山梨・甲府で個人再生するには|住宅ローンを払いながら借金を整理する方法を弁護士が解説
執筆:弁護士 中川泰徳(つきあかり法律事務所)
この記事の結論
- 住宅ローンを払いながら、それ以外の借金を最大5分の1から10分の1程度に減額できるのが「個人再生」です。
- 甲府地方裁判所では、原則として再生委員が選任されない運用のため、他地域と比べて手続費用の総額が抑えられる傾向があります。
- 申立てから認可決定までの期間は、甲府地裁ではおおむね4〜5か月が目安です。
個人再生とは何か
個人再生は、住宅ローンはこれまで通り払い続け、その他の借金を10~20%に減額して3~5年で分割返済していく債務整理の方法です。

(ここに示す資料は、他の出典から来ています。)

/-- Integers of a wire form, with their poison. -/
def wireInts (b : List PByte) : List (Int × Option (BitVec 12)) := (cutBytes 4 b).map (fun x => (sx 32 (pNat x), pTag x))

/-- Fold integer contributions (R317, R318). -/
def foldInts (f : Int → Int → Int) (l : List (List PByte)) : List (Int × Option (BitVec 12)) :=
  match l.map wireInts with
  | [] => []
  | a :: r => r.foldl (fun a b => (a.zip b).map (fun p => (f p.1.1 p.2.1, minTag p.1.2 p.2.2))) a

/-- The elements of a float fold, rounded once to ET (R317 step 4): element numbers from e0 on of n elements, the first
block being b0. -/
def roundFold (c : Call) (blocks : List (Option (List Int × Int) × List (Option (BitVec 12)) × CvEv)) (b0 e0 n : Nat) : List PByte :=
  let f := (fmtOf c.et).getD fF32
  (List.range n).flatMap (fun i =>
    let e := e0 + i - 8 * b0
    match blocks[e / 8]? with
    | some (b, t, _) =>
      let r : Rnd := ⟨c.rm, draw c.party.srkey c.party.srseq (c.dst + wd (memSize c.et * i)) 0 0⟩
      pBytes (memSize c.et) (fpack f r ((wxDecode b).getD (e % 8) (.nan false))).code (t.getD (e % 8) none)
    | none => [])

/-- The result of the fold on this rank: the bytes of DST, the events, and whether a counter saturated. -/
def foldAll (c : Call) (n rank : Nat) (l : List (List PByte)) : List PByte × CvEv × Bool :=
  let e0 := if c.op = 1 then rank * c.share n else 0
  let m := if c.op = 1 then c.share n else c.count
  if c.op = 5 then
    let lim : Int := 2 ^ 31 - 1
    let (narrow, size) := ((c.geom.map (fun p => (p.2.narrow, p.2.size))).getD (false, 4))
    let x := foldInts (fun a b => skSat lim (a + b)) l
    let beyond := (l.map wireInts).foldl (fun (a : List Int × Bool) b =>
      if a.1.isEmpty then (b.map (·.1), false)
      else ((a.1.zip b).map (fun p => skSat lim (p.1 + p.2.1)),
            a.2 || (a.1.zip b).any (fun p => decide (skSat lim (p.1 + p.2.1) ≠ p.1 + p.2.1)))) ([], false)
    let out : Int → Int := fun v => if narrow then skSat (2 ^ 15 - 1) v else v
    (x.flatMap (fun p => pBytes size (out p.1 % 2 ^ (8 * size)).toNat p.2), {},
     beyond.2 || x.any (fun p => decide (out p.1 ≠ p.1)))
  else if c.wfmt = 3 then
    let x := (foldInts (intCombine c.rop) l).drop (e0 - e0 / 8 * 8)
    let out : Int → Int := fun v => max (-(2 ^ 31)) (min (2 ^ 31 - 1) v)
    ((x.take m).flatMap (fun p => pBytes 4 (out p.1 % 2 ^ 32).toNat p.2),
     { satcv := ((x.take m).filter (fun p => decide (out p.1 ≠ p.1))).length }, false)
  else
    let b0 := e0 / 8
    let cut := l.map (fun b => chop (blockBytes c.wfmt) (b.length + 1) b)
    let rows := (List.range ((cut.head?.map List.length).getD 0)).map (fun j =>
      foldBlock c.wfmt c.rop (cut.map (fun x => x.getD j [])))
    (roundFold c rows b0 e0 m, rows.foldl (fun e b => cvPlus e b.2.2) {}, false)

/-! ### Running a call -/

/-- The ECODE of a failed access (R314, R315). -/
def EErr.call : EErr → Nat
  | .xlate => 6
  | .perm => 7
  | .xlost => 8
  | .fabric => 9
  | .barwin _ => 12

/-- The call fails with a code; its completion follows. -/
def failCall (s : State) (c : Call) (e : Nat) : State := putCall s { c with err := e, park := none }
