-- ==== Sys2Proof/Machine/HostLink.lean ====
section
/-!
DEFINITION. The host, the boot and the firmware (23 R348, 27 R399 to R409): contexts, code loading, attestation, reset,
power states, and host accesses.
-/
namespace Sys2Proof.Machine

open Sys2Proof

/-! ### The mailbox (R348, R405, R407) -/

/-- A context from its descriptor (R348). -/
def ctxOf (x : Nat) : Ctx :=
  { root := wd (fld x 63 0), jobkey := wd (fld x 127 64), fring := wd (fld x 191 128), frlog := fld x 199 192,
    fvec := fld x 207 200, ctxarea := wd (fld x 319 256), scrva := wd (fld x 383 320), qtab := wd (fld x 447 384),
    priv := fld x 448 448 = 1 }

/-- CONTEXT_REGISTER (R348, R404, R407, R105): the descriptor is read from class 0 memory, and the fault ring's indexes are 0.
Event data: context, PA of the descriptor. -/
def execContextRegister (s : State) : Out :=
  let n := s.inp.a.headD 0
  let pa := s.inp.a.getD 1 0
  if 255 < n ∨ hbmEnd < pa + 128 ∨ s.bootFail = true then .next s
  else
    let s := eccRead s true pa 128
    let c := ctxOf (leNat (rdBytes s true pa 128))
    .next { putRing s n Ring.zero with
      ctxs := smPut none s.ctxs n (some c),
      lqueues := s.lqueues.filter (fun q => q.1 / 16 ≠ n) }

/-- READBACK_REGISTER (R407): a region that is not class 0, or too small, is refused. Event data: PA, length. -/
def execReadbackRegister (s : State) : Out :=
  let pa := s.inp.a.headD 0
  let len := s.inp.a.getD 1 0
  if hbmEnd < pa + len ∨ len < Config.imageBytes ∨ s.bootFail = true then .next s
  else .next { s with rbBase := pa, rbLen := len }

/-- A loader request as answered (R405): CONT, FRAME and LEN as sent, the reserved bits zero (R5). -/
def loaderDone (s : State) (req : Nat) (code : Nat) : State :=
  { s with loader := BitVec.ofNat 256 (fld req 255 136 * 2 ^ 136 + fld req 127 64 * 2 ^ 64 + code * 16 +
      (if code = 0 then 0 else 2) + 1) }

/-- A measurement or an attestation slot, of 48 bytes. -/
def digestOf (l : List Nat) : Nat := Config.sha3 l % 2 ^ 384

/-- Extend an attestation slot with a measurement, 48 bytes each (R403). -/
def extendSlot (s : State) (n m : Nat) : State :=
  { s with attest := smPut 0 s.attest n (digestOf (leNats 48 (smGet 0 s.attest n) ++ leNats 48 m)) }

/-- Bytes at a PA, as numbers, as the coherent caches have them of HBM4. -/
def paBytes (s : State) (pa n : Nat) : List Nat := (rdBytes s (decide (pa / 2 ^ 52 = 0)) pa n).map (·.toNat)

/-- The bytes of a container entry: segment header, measurement, both signatures and both keys (R402). -/
def entrySize : Nat := 64 + 48 + 64 + 3309 + 32 + 1952

/-- Both signatures over the header and the measurement verify, by keys whose digests the boot ROM holds (R402). -/
def signed402 (e : List Nat) : Bool :=
  let msg := e.take 112
  let ed := (e.drop 3485).take 32
  let ml := (e.drop 3517).take 1952
  digestOf ed = Config.keyDigest 0 && digestOf ml = Config.keyDigest 1 &&
  Config.sigVerify 0 ed msg ((e.drop 112).take 64) && Config.sigVerify 1 ml msg ((e.drop 176).take 3309)

/-- A range of frames is marked measured-code (R89, R405): what the coherent caches hold of it is home first, so that every view of
the frame has the bytes that were measured (R406). -/
def markFrames (s : State) (frame len : Nat) : State :=
  let n := (len + 65535) / 65536
  let s := (s.cached.filter (fun p => decide (frame / 32 ≤ p.1) && decide (p.1 < frame / 32 + 2048 * n))).foldl (fun s p => writeHome s p.1) s
  (List.range n).foldl (fun (s : State) i => { s with measured := smPut false s.measured (frame / 65536 + i) true }) s

/-- LOADER_REQUEST (R89, R402 to R406): the segment's frames are read, verified, measured and marked. Event data: the request.
Log 47: PRESUMED. -/
def execLoaderRequest (s : State) : Out :=
  let req := s.inp.a.headD 0
  let cont := fld req 255 192
  let frame := fld req 191 136
  let len := fld req 127 64
  if s.bootFail then .next s
  else if frame % 65536 ≠ 0 ∨ hbmEnd < frame + len ∨ len = 0 then .next (loaderDone s req 4)
  else
    let coh := decide (cont / 2 ^ 52 = 0)
    let s := eccRead s coh cont entrySize
    let e := paBytes s cont entrySize
    let want := (leNat (rdBytes s coh (cont + 64) 48))
    if (rdTags s coh cont entrySize).isSome ∨ signed402 e = false then .next (loaderDone s req 1)
    else
      let s := eccRead s true frame len
      let slot := Config.segmentSlot (e.take 64)
      if (rdTags s true frame len).isSome ∨ digestOf (paBytes s frame len) ≠ want then .next (loaderDone s req 2)
      else if slot < 3 ∨ 15 < slot then .next (loaderDone s req 3)
      else .next (loaderDone (extendSlot (markFrames s frame len) slot want) req 0)

/-- QUOTE_REQUEST (R403, R404): the slots and the nonce are signed with both keys. Event data: nonce. -/
def execQuoteRequest (s : State) : Out :=
  let nonce := s.inp.a.headD 0 % 2 ^ 256
  let slots := (List.range 16).map (fun n => smGet 0 s.attest n)
  if s.bootFail then .next s else .next { s with quote := slots ++ [nonce, Config.quoteSig 0 slots nonce, Config.quoteSig 1 slots nonce] }

/-! ### Reset (R401, R404) -/

/-- CHMAP from a configuration word: a map of the ten channels to distinct dies (R12, R229); none where the word gives no such map.
Log 42: DEDUCED. -/
def chmapOf (w : Nat) : Option (List Nat) :=
  let l := (List.range 11).map (fun k => fld w (4 * k + 3) (4 * k))
  let ch := l.take 10
  if ch.all (fun d => decide (d < 11) && ch.count d = 1) ∧ (l.getD 10 0 = 15 ∨ (l.getD 10 0 < 11 ∧ ch.contains (l.getD 10 0) = false)) then some l
  else none

/-- WCFG as the configuration blocks set it (R12, R395): a word for each window class, HBM4, channel die, wavelength; 0 leaves
the class at its default. -/
def wcfgOf (ws : List Nat) : List (Nat × Word) :=
  wcfgReset.map (fun p =>
    let w := ws.getD (if p.1 < 96 then 0 else if p.1 < 112 then 1 else 2) 0
    if w = 0 then p else (p.1, wd (fld w 63 32 * 2 ^ 32 + fld w 15 0)))

/-- The device as it comes out of reset, with what lies outside it or survives one: the host's and the switches' memory,
the switches' tables, what has gone to the host, the number of the device, the version in flash, and the model's own
counters.
Log 46: DEDUCED. -/
def afterReset (s : State) : State :=
  let kept : Nat → Bool := fun loc => locClass loc = 1 || locClass loc = 2
  { State.reset with
    mem := s.mem.filter (fun p => kept p.1), poison := s.poison.filter (fun p => kept (32 * p.1)), node := s.node,
    allocs := s.allocs, quota := s.quota, swGroups := s.swGroups, lost := s.lost, cfgVer := s.cfgVer, sent := s.sent.filter (fun p => p.port == 32),
    agenda := s.agenda, inp := s.inp, defer := s.defer, nextId := s.nextId, free := s.free }

/-- RESET (R401, R404): the steps of measured boot; a failure at step n holds the device, which reports the step and its cause, and
one of the start-up verification is logged (R80, R390). Blocks of an old version, or with no good CHMAP, fail step 3. Event data:
the step that fails (0 none), the version of the configuration blocks, their CHMAP word and the WCFG words of their three window
classes, and the cause; lists: the measurements of the root firmware, of the untrusted firmware and of the blocks; and the disabled
cores.
Log 48: DEDUCED. -/
def execReset (s : State) : Out :=
  let x := s.inp
  let fail := x.a.headD 0
  let ver := x.a.getD 1 0
  let t := afterReset s
  let held : State → Nat → Out := fun t n => .next { t with boot := n, bootFail := true, bootCause := x.a.getD 6 0, halted := true }
  if fail = 1 then held t 1
  else
    let t := extendSlot t 0 (x.data.getD 0 0)
    if fail = 2 then held t 2
    else match chmapOf (x.a.getD 2 0) with
      | none => held t 3
      | some map =>
        if fail = 3 ∨ ver < s.cfgVer then held t 3
        else
          let t := { extendSlot t 2 (x.data.getD 2 0) with
            cfgVer := ver, chmap := map, wcfg := wcfgOf (x.a.drop 3), disabled := x.tags.filter (fun c => decide (c < 128)) }
          if fail = 4 then held t 4
          else
            let t := extendSlot t 1 (x.data.getD 1 0)
            if fail = 5 then held (logFree t 107 4 3) 5
            else if fail = 6 then held t 6
            else .next t

/-! ### Power (R409) -/

/-- POWER_CAP (R409): a clock of 1.2 to 1.8 GHz in steps of 100 MHz. Event data: MHz. -/
def execPowerCap (s : State) : Out :=
  let m := s.inp.a.headD 0
  if m < 1200 ∨ 1800 < m ∨ m % 100 ≠ 0 ∨ 2 ≤ s.power then .next s
  else .next { s with power := 1, mhz := m }

/-- No resident stook and no queued record. -/
def idle (s : State) : Bool :=
  s.stooks.isEmpty && s.recQ.isEmpty && s.launches.isEmpty &&
  s.lqueues.all (fun q => q.2.tail == q.2.taken || q.2.stopped)

/-- IDLE_ENTRY (R409): after 1 ms with no stook and no record. -/
def execIdleEntry (s : State) : Out :=
  if idle s = true ∧ s.power < 2 ∧ s.busyAt + 1000000 ≤ s.time then .next { s with power := 2 } else .next s

/-- IDLE_EXIT (R409): a record has arrived. -/
def execIdleExit (s : State) : Out :=
  if s.power = 2 ∧ idle s = false then .next { s with power := 0, mhz := 1800 } else .next s

/-- THERMAL_TRIP (R409, R376). Event data: die. -/
def execThermalTrip (s : State) : Out :=
  if s.halted then .next { s with power := 3 } else .next { haltDevice s with power := 3 }

/-! ### Host accesses (R99, R105, R121, R399, R406) -/

/-- The host, as who asks: its node in replies is 256, and no core's L1 is its own. -/
def hostAsker : Asker := ⟨256, 0, 0, 128⟩

/-- What the host's link carries back: status, the place, and data of so many bytes. -/
def hostReply (s : State) (pa status len : Nat) (words : List Nat) : State := reply s hostAsker 32 pa status len words

/-- A SYSTEM register of the device, which BAR0 shows too (R31, R399). -/
def deviceCreg (c : Nat) : Bool := cregAssigned c && (c = 0x200 || c = 0x201 || (decide (0x1000 ≤ c) && decide (c < 0x1C00)))

/-- The host writes a SYSTEM register through BAR0 (R399): as an MTC does, but that a CHMAP that would stall or trap, and a LNK.PARK that
would trap, are refused; a read-only one discards the write (R4). -/
def hostCreg (s : State) (c : Nat) (v : Word) : Option State :=
  if c = 0x200 then some { s with chcon := writeChcon s.chcon v }
  else if c = 0x201 then
    if s.remap.isSome || (List.range 11).any (dieDeclared s) then none
    else if v.toNat = chmapWord s.chmap then some s
    else (oneMove s v).map (fun k => { s with remap := some ⟨k, s.chmap.getD k 0, false⟩ })
  else if c < 0x1400 then
    (writeLink (portNow s ((c - 0x1000) / 32)) s.time (c % 32) v).map (fun x => portPut s ((c - 0x1000) / 32) x)
  else some s

/-- HOST_ACCESS (R399): operation 0 CXL.mem read, 1 CXL.mem write, 2 PCIe AtomicOp, 3 a CXL.cache snoop of a host line, whose
sectors leave the cluster caches for the host's memory, 4 a read of a doorbell page, 5 a read of the mailbox, 6 and 7 a read and a
write of a SYSTEM register in BAR0. Before the last step of boot only the mailbox answers, with the step and its cause (R404). Event
data: operation, PA (4: offset in BAR 2; 6, 7: register number); list: for a read the bytes; for a write the bytes themselves; for
an AtomicOp 0 FetchAdd, 1 Swap or 2 CAS, its size, operand and compare value; for a register the value.
Log 80: DESIGN CHOICE. -/
def execHostAccess (s : State) : Out :=
  let op := s.inp.a.headD 0
  let pa := s.inp.a.getD 1 0
  let h := s.inp.data
  let g := fun n => h.getD n 0
  let no : Out := .next (hostReply s pa 1 0 [])
  let yes : State → Nat → List Nat → Out := fun s n l => .next (hostReply s pa 0 n l)
  if s.bootFail && op ≠ 5 then no
  else match op with
    | 0 =>
      if hbmEnd < pa + g 0 then no
      else
        let s := eccRead s true pa (g 0)
        yes s (g 0) (tagOut (rdTags s true pa (g 0)) :: (rdBytes s true pa (g 0)).map (·.toNat))
    | 1 =>
      if hbmEnd < pa + h.length then no else yes (writeMasked s true pa (asBytes h) (2 ^ h.length - 1) none) 0 []
    | 2 =>
      if hbmEnd < pa + g 1 ∨ 2 < g 0 ∨ (g 1 ≠ 4 ∧ g 1 ≠ 8) ∨ pa % g 1 ≠ 0 then no
      else
        let a : Acc := { lane := 0, va := 0, loc := pa, coh := true, l1 := false, ord := 1, size := g 1, data := wd (g 2),
                         cmp := wd (g 3), pr := false }
        let k : AtOp := if g 0 = 0 then .add else if g 0 = 1 then .xch else .cas
        let (x, s) := atPerform s 128 k (if g 1 = 8 then 2 else 0) a
        yes s (g 1) [tagOut x.2.2, x.2.1.toNat]
    | 3 =>
      let s := if locClass pa = 1 then (List.range 2).foldl (fun s j => writeBack s (pa / 64 * 2 + j)) s else s
      if locClass pa = 1 then yes s 64 ((rdBytes s false (pa / 64 * 64) 64).map (·.toNat)) else yes s 0 []
    | 4 =>
      let r := ringOf s (pa / 4096)
      if pa % 4096 = 0x808 then yes s 8 [r.fprod.toNat + r.fcons.toNat * 2 ^ 32]
      else if pa % 4096 = 0x800 then yes s 8 [0]
      else if pa % 4096 < 128 ∧ pa % 8 = 0 then yes s 8 [(lqGet s (pa / 4096 * 16 + pa % 4096 / 8)).tail.toNat]
      else no
    | 5 => yes s 48 [s.boot, s.bootCause, s.loader.toNat]
    | 6 => if deviceCreg pa then yes s 8 [(readCreg s pa).toNat] else no
    | 7 =>
      if deviceCreg pa = false then no
      else match hostCreg s pa (wd (g 0)) with
        | some t => yes t 0 []
        | none => .next (hostReply s pa 2 0 [])
    | _ => no

end Sys2Proof.Machine
end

自己破産と違い、住宅ローンが残っている持ち家を手放さずに済む点が最大の特徴です。
これは「住宅資金特別条項(住宅ローン特則)」という制度を使うためで、個人再生を選ぶ多くの方がこの制度の利用を前提にしています。
減額のイメージ
負債額(住宅ローン除く)に応じて、法律上の最低弁済額が決まります。
- 100万円未満 → 全額返済
- 100万円以上500万円未満 → 100万円
- 500万円以上1,500万円未満 → 借金の5分の1
- 1,500万円以上3,000万円未満 → 300万円
- 3,000万円以上5,000万円以下 → 借金の10分の1
ただし、保有資産額(清算価値)がこの最低弁済額を上回る場合には、保有資産額が返済額の下限になります。
たとえば、負債額500万円は本来100万円まで減額可能ですが、自動車100万円+預金50万円の保有資産なら返済総額は150万円までしか減らすことが許されないルールです。
個人再生が向いている人
次のいずれかに当てはまる方は、個人再生の検討価値が高いです。
- 住宅ローンを払い続けて自宅に住み続けたい
- 住宅ローン以外の借金が重くて生活が回らない
- 安定した収入がある(または回復の見込みがある)
- 自己破産だと職業制限で仕事に支障が出る(保険外交員、警備員、一部の士業など)
- ギャンブル・浪費などで自己破産の免責が得られにくい事情がある
逆に、収入が不安定で返済計画を立てにくい方や住宅ローンがそもそも収入に見合っていない方には向きません。
甲府地裁での個人再生|他地域との違い
個人再生は、裁判所を利用する手続です。
甲府地方裁判所の特徴は次の3点です。
1. 個人再生委員が原則つかない
東京地裁のように、個人再生委員(裁判所が点検役として依頼する第三者弁護士)が必ずつく運用と異なり、甲府地裁では再生委員が選任されないのが原則です。再生委員がつく場合、報酬15~25万円が必要になりますが、甲府地裁ではこの費用が不要になるケースがほとんどです。
これは申立人にとって金銭的にも手続的にも大きなメリットです。
2. 申立てから認可決定まで4〜5か月
申立書を提出してから再生計画の認可決定が出るまで、甲府地裁の標準的なケースでおおむね4〜5か月です。
申立て後、裁判所が「本当にこの人は返済を続けられるのか」を確認するために、再生計画案で予定している毎月の返済額と同じ金額を、4か月連続で積み立てることが求められます。これを履行テストといいます。
積み立てた金額は最終的に本人に戻ります(費用として没収されるわけではありません)。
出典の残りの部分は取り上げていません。